The dog that didn't bark

One of the many mysteries still swirling around the September 11 attack in Benghazi is why the U.S. government seems so indifferent to the progress of the subsequent FBI investigation.

To see what I mean, let’s compare that incident to what happened after the attacks on Khobar Towers in Saudi Arabia in 1996 and the SS Cole in Yemen in 2000.

After the Khobar Towers attack, as Lawrence Wright describes it in The Looming Tower, the FBI obtained immediate access to the site. They complained that the Saudis sought to block the U.S. investigation, refusing to allow them to interview witnesses or question suspects, and withholding information from them. Former FBI director Louis Freeh later charged that the Clinton Administration thwarted his investigation because it implicated Iran. Nevertheless, the FBI in the end identified suspects who were charged in U.S. court (although justice was never done).

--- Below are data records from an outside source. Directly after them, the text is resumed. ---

-- ==== Sys2Proof/Machine/Vec.lean ====
section
/-! DEFINITION. The vector engine: operands, element operations, row reductions, `DERIV`, `SR_BF16`, `QUANT`, `DEQUANT`,
`SELECT` and `CHECK` (R40, R59, R121 to R130, R151, R152, R501, R502). -/

namespace Sys2Proof.Machine

/-! ### Operands (R40, R59, R72) -/

def vecFormat (f : Nat) : Bool := f ≤ 6 || f == 9

/-- Bytes of `n` elements of a format. -/
def elemBytes (fmt n : Nat) : Nat := (n * fmtBits fmt + 7) / 8

/-- The address in the index register an operand selector names. -/
def State.vecAddr (s : State) (i : Iss) (k : Nat) : Nat := (s.ix i.t i.n k).toNat

/-- Does an operand name another module? -/
def State.isAway (s : State) (a : Nat) : Bool :=
  match s.formOf a with
  | .away _ _ => true
  | _ => false

/-- Translate an operand of `n` bytes (alignment, then translation, then the own Meadow). -/
def State.vecPhys (s : State) (i : Iss) (k n need : Nat) : Except Why Nat :=
  if s.vecAddr i k % 256 ≠ 0 then .error (.code 0x0A) else s.ownPhys i (s.vecAddr i k) n need 0x09

/-- The bytes of a source operand. -/
def State.vecBytes (s : State) (i : Iss) (k n : Nat) : Except Why (List Byte) :=
  match s.vecPhys i k n rightR with
  | .error e => .error e
  | .ok p =>
    match s.readData p n with
    | some b => .ok b
    | none => .error (.bad p n (s.vecAddr i k))

/-- The elements of a source operand as codes. -/
def State.vecCodes (s : State) (i : Iss) (k fmt n : Nat) : Except Why (List Nat) :=
  match s.vecBytes i k (elemBytes fmt n) with
  | .error e => .error e
  | .ok b => .ok ((upto n).map fun j => elemOf b (fmtBits fmt) j)

/-- Pack codes for a write at `p`; a last half byte keeps its other element (R106). -/
def State.packFor (s : State) (p fmt : Nat) (codes : List Nat) : List Byte :=
  let l := if fmtBits fmt = 4 ∧ codes.length % 2 = 1
    then codes ++ [(s.byte (memKey (p + codes.length / 2))).toNat / 16] else codes
  packElems (fmtBits fmt) l

/-- Write codes at the destination. -/
def State.vecWrite (s : State) (p fmt : Nat) (codes : List Nat) : Except Why State := s.physWrite p (s.packFor p fmt codes)

/-- Convert exact results into `FMT_OUT` and write them; `FLAG_NAN` as Table 5.3 says. -/
def State.vecResult (s : State) (i : Iss) (p fmt : Nat) (vals : List FVal) : Except Why State :=
  let r := vals.map (encodeElem fmt)
  match s.vecWrite p fmt (r.map (·.1)) with
  | .error e => .error e
  | .ok s => .ok (s.flagNan i.t i.n (r.any (·.2)))

/-- Field checks shared by every sub-operation. -/
def vecFieldFault (w : Desc) : Bool := dVecLen w == 0 || !vecFormat (dFmtIn w) || !vecFormat (dFmtOut w)

/-- Run a sub-operation on the vector engine: queue, fields, operands on another module, and then `f`. -/
def State.runVec (s : State) (i : Iss) (bad : Bool) (regs : List Nat) (f : State → Except Why State) : State :=
  s.async i .vec fun s =>
    if bad ∨ vecFieldFault i.w then s.faultAt i 0x02
    else if regs.any fun k => s.isAway (s.vecAddr i k) then s.faultAt i 0x02
    else
      match f s with
      | .error e => s.failWith i e
      | .ok s => s.enqueue i .vec

/-! ### Elementwise operations -/

/-- Sources as exact values, element by element; a source not used repeats zero. -/
def State.vecSources (s : State) (i : Iss) (ks : List Nat) : Except Why (List (List FVal)) :=
  ks.mapM fun k =>
    match s.vecCodes i k (dFmtIn i.w) (dVecLen i.w) with
    | .error e => .error e
    | .ok l => .ok (l.map (decodeElem (dFmtIn i.w)))

/-- Apply `f` to the elements of the source operands `ks`. -/
def State.runElems (s : State) (i : Iss) (ks : List Nat) (f : List FVal → FVal) : State :=
  s.runVec i false (dD i.w :: ks) fun s =>
    match s.vecSources i ks with
    | .error e => .error e
    | .ok srcs =>
      match s.vecPhys i (dD i.w) (elemBytes (dFmtOut i.w) (dVecLen i.w)) rightW with
      | .error e => .error e
      | .ok p => s.vecResult i p (dFmtOut i.w) ((upto (dVecLen i.w)).map fun j => f (srcs.map fun l => l.getD j (.fin false 0 0)))

/-- An operand of FP32 arithmetic: converted from `FMT_IN` with one rounding. -/
def opF32 (l : List FVal) (k : Nat) : F32 := toF32 (l.getD k (.fin false 0 0))

def State.arith1 (s : State) (i : Iss) (f : F32 → F32) : State := s.runElems i [dS0 i.w] fun l => valF32 (f (opF32 l 0))
def State.arith2 (s : State) (i : Iss) (f : F32 → F32 → F32) : State :=
  s.runElems i [dS0 i.w, dS1 i.w] fun l => valF32 (f (opF32 l 0) (opF32 l 1))

def f32Sign (a : F32) : F32 :=
  match valF32 a with
  | .nan _ => canonNaN
  | .inf n => if n then 0xBF800000#32 else f32One
  | .fin n m _ => if m = 0 then 0 else if n then 0xBF800000#32 else f32One

def f32LeakyRelu (imm a : F32) : F32 := if f32Lt0 a then f32Mul imm a else canonF32 a

/-- Issue a `VEC` row. -/
def State.vecRow (s : State) (t n : Nat) (w : Desc) (sub : Nat) (run : Iss → State → State) : State := s.issue t n w 0x18 (vecSub sub) run

def execCopy (t : Fin 256) (n : Fin 16) (w : Desc) (s : State) : Result :=
  .next (s.vecRow t n w 0x00 fun i s => s.runElems i [dS0 i.w] fun l => l.getD 0 (.fin false 0 0))
def execAdd (t : Fin 256) (n : Fin 16) (w : Desc) (s : State) : Result := .next (s.vecRow t n w 0x01 fun i s => s.arith2 i f32Add)
def execSub (t : Fin 256) (n : Fin 16) (w : Desc) (s : State) : Result := .next (s.vecRow t n w 0x02 fun i s => s.arith2 i f32Sub)
def execMul (t : Fin 256) (n : Fin 16) (w : Desc) (s : State) : Result := .next (s.vecRow t n w 0x03 fun i s => s.arith2 i f32Mul)
def execFma (t : Fin 256) (n : Fin 16) (w : Desc) (s : State) : Result :=
  .next (s.vecRow t n w 0x04 fun i s =>
    s.runElems i [dS0 i.w, dS1 i.w, dS2 i.w] fun l => valF32 (f32Fma (opF32 l 0) (opF32 l 1) (opF32 l 2)))
/-- `IMM` × s0 rounded, then `IMM2` × s1 plus that, rounded once more (R40). -/
def execAxpby (t : Fin 256) (n : Fin 16) (w : Desc) (s : State) : Result :=
  .next (s.vecRow t n w 0x05 fun i s => s.arith2 i fun a b => f32Fma (dImm2 i.w) b (f32Mul (dImmF i.w) a))
def execScale (t : Fin 256) (n : Fin 16) (w : Desc) (s : State) : Result :=
  .next (s.vecRow t n w 0x06 fun i s => s.arith1 i fun a => f32Mul (dImmF i.w) a)
def execMax (t : Fin 256) (n : Fin 16) (w : Desc) (s : State) : Result := .next (s.vecRow t n w 0x07 fun i s => s.arith2 i f32Max)
def execMin (t : Fin 256) (n : Fin 16) (w : Desc) (s : State) : Result := .next (s.vecRow t n w 0x08 fun i s => s.arith2 i f32Min)
def execAbs (t : Fin 256) (n : Fin 16) (w : Desc) (s : State) : Result := .next (s.vecRow t n w 0x09 fun i s => s.arith1 i fun a => canonF32 (f32Abs a))
def execSign (t : Fin 256) (n : Fin 16) (w : Desc) (s : State) : Result := .next (s.vecRow t n w 0x0A fun i s => s.arith1 i f32Sign)
def execRelu (t : Fin 256) (n : Fin 16) (w : Desc) (s : State) : Result := .next (s.vecRow t n w 0x0B fun i s => s.arith1 i fun a => f32Max a 0)
def execLeakyRelu (t : Fin 256) (n : Fin 16) (w : Desc) (s : State) : Result :=
  .next (s.vecRow t n w 0x0C fun i s => s.arith1 i fun a => f32LeakyRelu (dImmF i.w) a)
def execTanh (t : Fin 256) (n : Fin 16) (w : Desc) (s : State) : Result := .next (s.vecRow t n w 0x0D fun i s => s.arith1 i f32Tanh)
def execSigmoid (t : Fin 256) (n : Fin 16) (w : Desc) (s : State) : Result := .next (s.vecRow t n w 0x0E fun i s => s.arith1 i f32Sigmoid)
def execElu (t : Fin 256) (n : Fin 16) (w : Desc) (s : State) : Result :=
  .next (s.vecRow t n w 0x0F fun i s => s.arith1 i fun a => f32Elu (dImmF i.w) a)
def execHeathGate (t : Fin 256) (n : Fin 16) (w : Desc) (s : State) : Result := .next (s.vecRow t n w 0x10 fun i s => s.arith1 i f32HeathGate)
def execGelu (t : Fin 256) (n : Fin 16) (w : Desc) (s : State) : Result := .next (s.vecRow t n w 0x11 fun i s => s.arith1 i f32Gelu)
def execSilu (t : Fin 256) (n : Fin 16) (w : Desc) (s : State) : Result := .next (s.vecRow t n w 0x12 fun i s => s.arith1 i f32Silu)
def execExp (t : Fin 256) (n : Fin 16) (w : Desc) (s : State) : Result := .next (s.vecRow t n w 0x13 fun i s => s.arith1 i f32Exp)
def execRecip (t : Fin 256) (n : Fin 16) (w : Desc) (s : State) : Result := .next (s.vecRow t n w 0x14 fun i s => s.arith1 i f32Recip)
def execRsqrt (t : Fin 256) (n : Fin 16) (w : Desc) (s : State) : Result := .next (s.vecRow t n w 0x15 fun i s => s.arith1 i f32Rsqrt)

/-- `SELECT`: s1 where s0 ≠ 0, else s2; the chosen element is passed through (R501). -/
def selectVal (l : List FVal) : FVal :=
  match l.getD 0 (.fin false 0 0) with
  | .fin _ 0 _ => l.getD 2 (.fin false 0 0)
  | _ => l.getD 1 (.fin false 0 0)

def execSelect (t : Fin 256) (n : Fin 16) (w : Desc) (s : State) : Result :=
  .next (s.vecRow t n w 0x1D fun i s => s.runElems i [dS0 i.w, dS1 i.w, dS2 i.w] selectVal)

/-! ### Row reductions -/

/-- The rows of a list, each of `len` elements. -/
def rowsOf (len : Nat) : Nat → List α → List (List α)
  | 0, _ => []
  | n + 1, l => l.take len :: rowsOf len n (l.drop len)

In 2000, after the attack on the SS Cole, conditions were even more difficult. Wright describes how FBI investigators, when not fighting bureaucratic obstacles thrown up by then Ambassador to Yemen Barbara Bodine, feared for their lives on more than one occasion and eventually left their hotel to live on board ship. Yet the investigators persisted, interviewing both victims and suspects,  combing available evidence and assembling a case.

               

Compared to what the FBI was able to accomplish in Saudi Arabia and Yemen, despite difficult conditions, its efforts in Libya appear – at least to the public at large – to be essentially irrelevant. All we know is that it took them so long to get to Benghazi to visit an unprotected crime site that they presumably found little if anything of value to their investigation.

Why the U.S. government seems unconcerned by this delay and why, almost three months later, we still have essentially no information regarding potential suspects, are key questions. This lackadaisical attitude is even more striking when you consider that, during the same period, the FBI was industriously (and covertly) investigating the Director of Central Intelligence, even though it later concluded that neither he nor the various women in his life had damaged national security.

Indeed, the response of the Obama Administration reminds me of the famous Sherlock Holmes story, where the vital clue was the dog that didn’t bark. If we knew why our most senior officials are so uninterested in the FBI’s investigation, we might have a better idea of just what was going on in Benghazi on September 11, 2012.

Gee, do you think that’s why no one is saying anything?